### What this task involves
Repeat only the stretch of lines below that runs from the line with "def Rules.StlEncodingRoundTrip : Prop" through the line with "the 32-bit DIV.INITS", unaltered.

(Stored data entries)
-- ==== Sys2Proof/Certificates/Slice0/Obligations.lean ====
section
/-! DEFINITION. The statements about this block. -/

section

open Sys2Proof Sys2Proof.Machine

/-! ### The block as a whole -/

/-- A command at the front of the queue is performed on the state whose queue is the rest. -/
def Rules.StepPerformsFront : Prop :=
  ∀ (s : State) (c : Instr) (rest : List Instr), step { s with pending := c :: rest } = exec c { s with pending := rest }

/-- With nothing in the queue the block idles.  DESIGN CHOICE of the model (assumption log 39). -/
def Rules.EmptyQueueIdles : Prop := ∀ s : State, s.pending = [] → step s = .next s

/-- Every command has an effect: the block never faults, and refuses only an Ozhorn-64 or Lintos row whose bytes spell an instruction of
another row (17 R492: what is wrong is recorded, and the block goes on). -/
def Obligations.CommandsAnswer : Prop :=
  ∀ (c : Instr) (s : State), (∃ t, exec c s = .next t) ∨ exec c s = .refused .otherEncoding

/-- No command changes the queue of commands that wait. -/
def Obligations.ExecKeepsQueue : Prop := ∀ (c : Instr) (s t : State), exec c s = .next t → t.pending = s.pending

/-- Whatever happens, lifecycle, counters, BOOTCFG and key hash slots only move forward: what is later than `o` before a step is later than `o`
after it (15 R405, R408, R409). -/
def Obligations.OtpMovesForward : Prop := ∀ (o : Otp) (s t : State), OtpLe o s.otp → step s = .next t → OtpLe o t.otp

/-- The configuration area after reset is not earlier than a blank one: the invariant of OtpMovesForward holds at reset, with the lifecycle in
Manufacturing and every counter 0 (15 R405, R409). -/
def Obligations.OtpAtReset : Prop := OtpLe {} State.reset.otp ∧ State.reset.otp.lc = 0 ∧ ∀ k, SMap.get 0 State.reset.otp.ctrs k = 0

/-- The commands from the block's surroundings that act even while it stands still: pins, supplies and counters of the always-on domain, and the capture
chain. -/
def ActsWhileStalled (c : Instr) : Prop :=
  match c with
  | .thermtripSample _ | .wakeNFall | .aonTimerMatch | .pwrGoodRise | .pwrGoodTimeout | .timePllLock _ | .chipWakePllFail | .porstNLow | .aonSupplyDip
  | .sysrstNLow | .powerOnResetRelease | .capsel _ | .caprd _ => True
  | _ => False

/-- While the device is frozen, in chip Stop or held in power-on reset, every command but those from its surroundings leaves it as it is (18 R508; 17
R478; 19 R521). -/
def Obligations.StalledBlockHoldsStill : Prop :=
  ∀ (s : State) (c : Instr), s.stalled = true → ¬ActsWhileStalled c → exec c s = .next s

/-! ### Encoding -/

/-- Decoding an Ozhorn-64 instruction drops no bit of it: whatever bytes decode to `i`, its encoding decodes to `i` again and holds exactly the
bytes that were decoded, with the prefixes in the order of their classes (04 R78-R92). -/
def Rules.OzEncodingRoundTrip : Prop :=
  ∀ (b : List Byte) (i : Insn), ozDecode b = .ok i → ozDecode (ozEncode i) = .ok i ∧ (ozEncode i).Perm (b.take i.len)

/-- The same of a Lintos instruction (16 R434-R437). -/
def Rules.StlEncodingRoundTrip : Prop :=
  ∀ (b : List Byte) (i : StlInsn), stlDecode b = .ok i → stlDecode (stlEncode i) = .ok i ∧ (stlEncode i).Perm (b.take i.len)

/-- Words written out from the tables of the spec decode to what they stand for: ADD of map 0 with an operand byte (04 R89), the 32-bit DIV.INITS
of the example of 05 R132, DSTEP and DIV.FIN of the same, STL_NOP and a LONG load of 16 R434-R437, and an opcode that is
undefined. -/
def Obligations.SpecWordsDecode : Prop :=
  (∃ i, ozDecode [0x40, 0x12] = .ok i ∧ i.op = .add ∧ i.a = 1 ∧ i.b = 2 ∧ i.c = 1 ∧ i.w = 64 ∧ i.len = 2)
    ∧ (∃ i, ozDecode [0x60, 0x8C, 0x6F, 0x69, 0xAB] = .ok i ∧ i.op = .divInits ∧ i.a = 10 ∧ i.b = 11 ∧ i.c = 12 ∧ i.w = 32 ∧ i.len = 5)
    ∧ (∃ i, ozDecode [0x60, 0x8C, 0x6F, 0x6A, 0xAB] = .ok i ∧ i.op = .dstep)
    ∧ (∃ i, ozDecode [0x60, 0x8C, 0x6F, 0x6B, 0xAB] = .ok i ∧ i.op = .divFin)
    ∧ ozDecode [0x5C, 0x00] = .ill 1
    ∧ (∃ i, stlDecode [0x80] = .ok i ∧ i.op = 0x80 ∧ i.len = 1)
    ∧ (∃ i, stlDecode [0xF3, 0x00, 0x78, 0x56, 0x34, 0x12] = .ok i ∧ i.op = 0 ∧ i.long = true ∧ i.imm = 0x12345678 ∧ i.len = 6)
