/-! report -/

@[simp] theorem State.report_pending (s : State) (r : Report) : (s.report r).pending = s.pending := rfl
@[simp] theorem State.report_fresh (s : State) (r : Report) : (s.report r).fresh = s.fresh := rfl
@[simp] theorem State.report_regs (s : State) (r : Report) : (s.report r).regs = s.regs := rfl
@[simp] theorem State.report_soft (s : State) (r : Report) : (s.report r).soft = s.soft := rfl
@[simp] theorem State.report_cores (s : State) (r : Report) : (s.report r).cores = s.cores := rfl
@[simp] theorem State.report_stools (s : State) (r : Report) : (s.report r).stools = s.stools := rfl
@[simp] theorem State.report_clock (s : State) (r : Report) : (s.report r).clock = s.clock := rfl
@[simp] theorem State.report_frame (s : State) (r : Report) : (s.report r).frame = s.frame := rfl
@[simp] theorem State.report_ev (s : State) (r : Report) : (s.report r).ev = s.ev := rfl
@[simp] theorem State.report_power (s : State) (r : Report) : (s.report r).power = s.power := rfl
@[simp] theorem State.report_net (s : State) (r : Report) : (s.report r).net = s.net := rfl
@[simp] theorem State.report_coh (s : State) (r : Report) : (s.report r).coh = s.coh := rfl
@[simp] theorem State.report_mem (s : State) (r : Report) : (s.report r).mem = s.mem := rfl
@[simp] theorem State.report_otp (s : State) (r : Report) : (s.report r).otp = s.otp := rfl
@[simp] theorem State.report_rot (s : State) (r : Report) : (s.report r).rot = s.rot := rfl
@[simp] theorem State.report_te (s : State) (r : Report) : (s.report r).te = s.te := rfl
@[simp] theorem State.report_port (s : State) (r : Report) : (s.report r).port = s.port := rfl

/-! see -/

@[simp] theorem State.see_pending (s : State) (r : Report) : (s.see r).pending = s.pending := rfl
@[simp] theorem State.see_fresh (s : State) (r : Report) : (s.see r).fresh = s.fresh := rfl
@[simp] theorem State.see_regs (s : State) (r : Report) : (s.see r).regs = s.regs := rfl
@[simp] theorem State.see_soft (s : State) (r : Report) : (s.see r).soft = s.soft := rfl
@[simp] theorem State.see_cores (s : State) (r : Report) : (s.see r).cores = s.cores := rfl
@[simp] theorem State.see_stools (s : State) (r : Report) : (s.see r).stools = s.stools := rfl
@[simp] theorem State.see_clock (s : State) (r : Report) : (s.see r).clock = s.clock := rfl
@[simp] theorem State.see_frame (s : State) (r : Report) : (s.see r).frame = s.frame := rfl
@[simp] theorem State.see_ev (s : State) (r : Report) : (s.see r).ev = s.ev := rfl
@[simp] theorem State.see_power (s : State) (r : Report) : (s.see r).power = s.power := rfl
@[simp] theorem State.see_net (s : State) (r : Report) : (s.see r).net = s.net := rfl
@[simp] theorem State.see_coh (s : State) (r : Report) : (s.see r).coh = s.coh := rfl
@[simp] theorem State.see_mem (s : State) (r : Report) : (s.see r).mem = s.mem := rfl
@[simp] theorem State.see_otp (s : State) (r : Report) : (s.see r).otp = s.otp := rfl
@[simp] theorem State.see_rot (s : State) (r : Report) : (s.see r).rot = s.rot := rfl
@[simp] theorem State.see_te (s : State) (r : Report) : (s.see r).te = s.te := rfl
@[simp] theorem State.see_port (s : State) (r : Report) : (s.see r).port = s.port := rfl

### Answer for the task
def Rules.StlEncodingRoundTrip : Prop :=
  ∀ (b : List Byte) (i : StlInsn), stlDecode b = .ok i → stlDecode (stlEncode i) = .ok i ∧ (stlEncode i).Perm (b.take i.len)

/-- Words written out from the tables of the spec decode to what they stand for: ADD of map 0 with an operand byte (04 R89), the 32-bit DIV.INITS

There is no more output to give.